States are also utilizing a variety of vehicles to implement the CARES Act relief and respond to the COVID-19 crisis on an individualized basis, including state executive orders and legislation, budget revisions and reallocations, in addition to initiatives undertaken by local government agencies.
To give an example, Florida’s legislature had already met and adjourned prior to the pandemic’s onset, so Governor DeSantis has driven most of that state’s policy in response to the pandemic. North Carolina’s COVID-19 response and relief strategies were initially focused around executive orders issued prior to its legislature convening in late April after conducting remote committee meetings. Illinois has been scheduled to come in for session at various times in April, but in each instance canceled and postponed, thus leaving the crisis response largely in the hands of the governor’s office. In Texas, its legislature does not meet at all this year and so the response is all on the Abbott administration. Virginia, New York, California, Pennsylvania, and Georgia’s respective strategies were more legislatively driven, and include a combination of various state legislation and executive orders in addition to local government-based initiatives.

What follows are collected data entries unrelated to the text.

-- ==== Sys2Proof/Syntax.lean ====
section
/-! DEFINITION. The instruction syntax: the operand types and `Instr`, one constructor per row of the opcode table.
201 constructors have a word (02 R38 to R52). The other 128 are steps of the machine that have no word: their operands say
which of the things in flight the step takes (an index into a list of the state), or what comes in from outside. -/
namespace Sys2Proof

/-- The ordering field (R46). -/
inductive Ord where | rlx | acq | rel | ar
  deriving DecidableEq, Repr
/-- The scope field (R46). -/
inductive Scope where | core | die | dev | sys
  deriving DecidableEq, Repr
/-- The rounding field (R46). -/
inductive Rnd where | rne | rtz | rdn | rup | sr
  deriving DecidableEq, Repr
/-- The element size of TMOVS (R109). -/
inductive Size where | b | h | w | d
  deriving DecidableEq, Repr
/-- An element format (R48), in the order of its codes. -/
inductive Fmt where | fp32 | bf16 | fp16 | e4m3 | e5m2 | int8 | int32 | q4
  deriving DecidableEq, Repr
/-- The mode of an accumulator (R98). -/
inductive AccMode where | fp32 | int32
  deriving DecidableEq, Repr
/-- What an access does, as translation checks it (R353, R362). -/
inductive Access where | read | write | exec
  deriving DecidableEq, Repr
/-- A comparison condition (R127), in the order of its codes. -/
inductive Cond where | eq | ne | lt | le | gt | ge | un | ord
  deriving DecidableEq, Repr
/-- The operation of TRED (R131). -/
inductive RedOp where | add | max | min
  deriving DecidableEq, Repr
/-- The mode of TBC (R132). -/
inductive TbcMode where | row | col | scalar
  deriving DecidableEq, Repr
/-- The mode of TRND (R135). -/
inductive TrndMode where | bits | unit | mask
  deriving DecidableEq, Repr
/-- A 4-bit block type (R78). -/
inductive Q4Type where | t0 | t1 | t2 | t3
  deriving DecidableEq, Repr
/-- The sets a FENCE orders (R238): loads, stores, engine and mailbox work. -/
structure FenceSet where
  l : Bool
  s : Bool
  e : Bool
  deriving DecidableEq, Repr

/-- How the host answers a request that has a completion (R29, R236). `changed v` is a success that finds v in the bytes of an AMO:
an agent of the host has stored it there, so that a compare of the CAS loop fails. -/
inductive HostReply where | ok | denied | abort | changed (v : Nat)
  deriving DecidableEq, Repr
/-- What the host's translation service answers (R363): a translation with its permission bits, or a fault. -/
inductive AtsAnswer where
  | granted (iova : Nat) (r w : Bool)
  | fault
  deriving DecidableEq, Repr
/-- The result code of a page-request response (R364). -/
inductive PriCode where | success | invalid | failure
  deriving DecidableEq, Repr
/-- A link window (R374): valid, the rights of the peer's loads, stores and AMOs, the peer paddocks that may use it, and its
first byte and the first byte after it, in 4 KiB units of PA[46:12]. -/
structure LinkWindow where
  v : Bool
  r : Bool
  w : Bool
  a : Bool
  pmask : BitVec 7
  base : Nat
  limit : Nat
  deriving DecidableEq, Repr
/-- The operations of the AMOs (R234). -/
inductive AmoOp where | add | and | or | xor | min | max | minu | maxu | swp | cas | fadd
  deriving DecidableEq, Repr
/-- What a flit of type data brings from the peer card on virtual channel 0 (R439), or an idle one: a request of one of its paddocks (7 for its
firmware and engines) for this card's memory, within one line. -/
inductive PeerRequest where
  | none
  | load (pad pa size : Nat)
  | store (pad pa size value : Nat)
  | amo (pad : Nat) (op : AmoOp) (size pa operand compare : Nat)
  deriving DecidableEq, Repr
/-- Where a host access goes (R434, R438): BAR2 of a virtual function, its BAR0 or that of physical function 0. -/
inductive HostBar where | bar2 (vf : Nat) | bar0 (fn : Nat)
  deriving DecidableEq, Repr
/-- Who writes a device register: the driver through PF 0's BAR0, or a yard controller at machine level, which reaches the same registers (R434);
the paddock's function n; a supervisor of a set; or firmware. -/
inductive Party where | pf | vf (n : Nat) | supervisor (pset : Nat) | firmware
  deriving DecidableEq, Repr
/-- Where a bit error is found (R392, R393): a word of HBM or of the L2 by PA / 8, a scratchpad byte's word by core and offset, a
register by the class, index and row that EROW gives it; state written by the bundle in hand, by the physical structure; an entry of a
core's instruction cache, private data cache or CTC, or of a set's STC; a core's NI queues and rename state. -/
inductive ErrorPlace where
  | hbm (word : Nat) | l2 (word : Nat) | scratch (core off : Nat) | register (core cls index row : Nat) | icache (core line : Nat)
  | niBuffer (core : Nat) | unretired (core part : Nat) | dataCache (core line : Nat) | ctc (core index : Nat) | stc (pset index : Nat)
  | sram (die word : Nat)
  deriving DecidableEq, Repr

Legislation passed or proposed by various states will likely impact the construction and real estate industries. For example, Virginia’s legislature voted to delay the effective date of certain pro-labor related laws (i.e., increase in minimum wage, engaging in collective bargaining negotiations for public projects, and the use of project labor agreements). Similarly, the New York and Pennsylvania State Assemblies proposed legislation which, if enacted, would require that certain perils be covered under business interruption insurance during the COVID-19 pandemic which may provide consequent expense and/or lost revenue coverage. Pennsylvania, California, and North Carolina have also proposed or enacted grant and loan programs for certain businesses in response to COVID-19. A number of states have also seen legislation proposing a presumption of COVID-19 being contracted on the job for various emergency (and non-emergency) workers, thus expanding workers’ compensation claims risk.
At this time, it appears that states are focused on the general welfare of the state and their citizenry through business loans and other funding in direct response to the pandemic (i.e., PPE gear, etc.) rather than allocating funding to specific industry needs including the construction and real estate industries, despite their vital importance to state’s financial health. States are also seeing a dramatic decrease in tax revenue due to the pandemic. For example, Georgia’s Department of Revenue reported in early May that tax revenues have decreased over 35%, while California now projects a $54.3 billion deficit as a result of the coronavirus pandemic, eliminating a pre-pandemic $21 billion cash reserve. If, as expected, state budget deficits as a result of COVID-19 are greatly impacted, then special interest funding will likely be subordinated to general funding priorities for the foreseeable future.
Conclusion
While the federal and some state governments have provided initial financial relief to businesses on a macro level, including real estate and construction focused businesses, it is likely that additional funding or other forms of legislation from federal and state governments will be passed to support industries from a perspective of most to least impacted by the pandemic. Future relief is largely dependent on bipartisan support, balancing potential economic benefit versus an increased deficit, and interest groups ability to persuade government leaders to provide funding and other relief to industries negatively affected by the pandemic. At this time, it’s hard to predict when funding will be earmarked for the real estate and construction industries. However, since the President has shown interest in these industries including funding infrastructure projects, it is likely that we will continue to see interest groups push for their inclusion within the next phases of the CARES Act.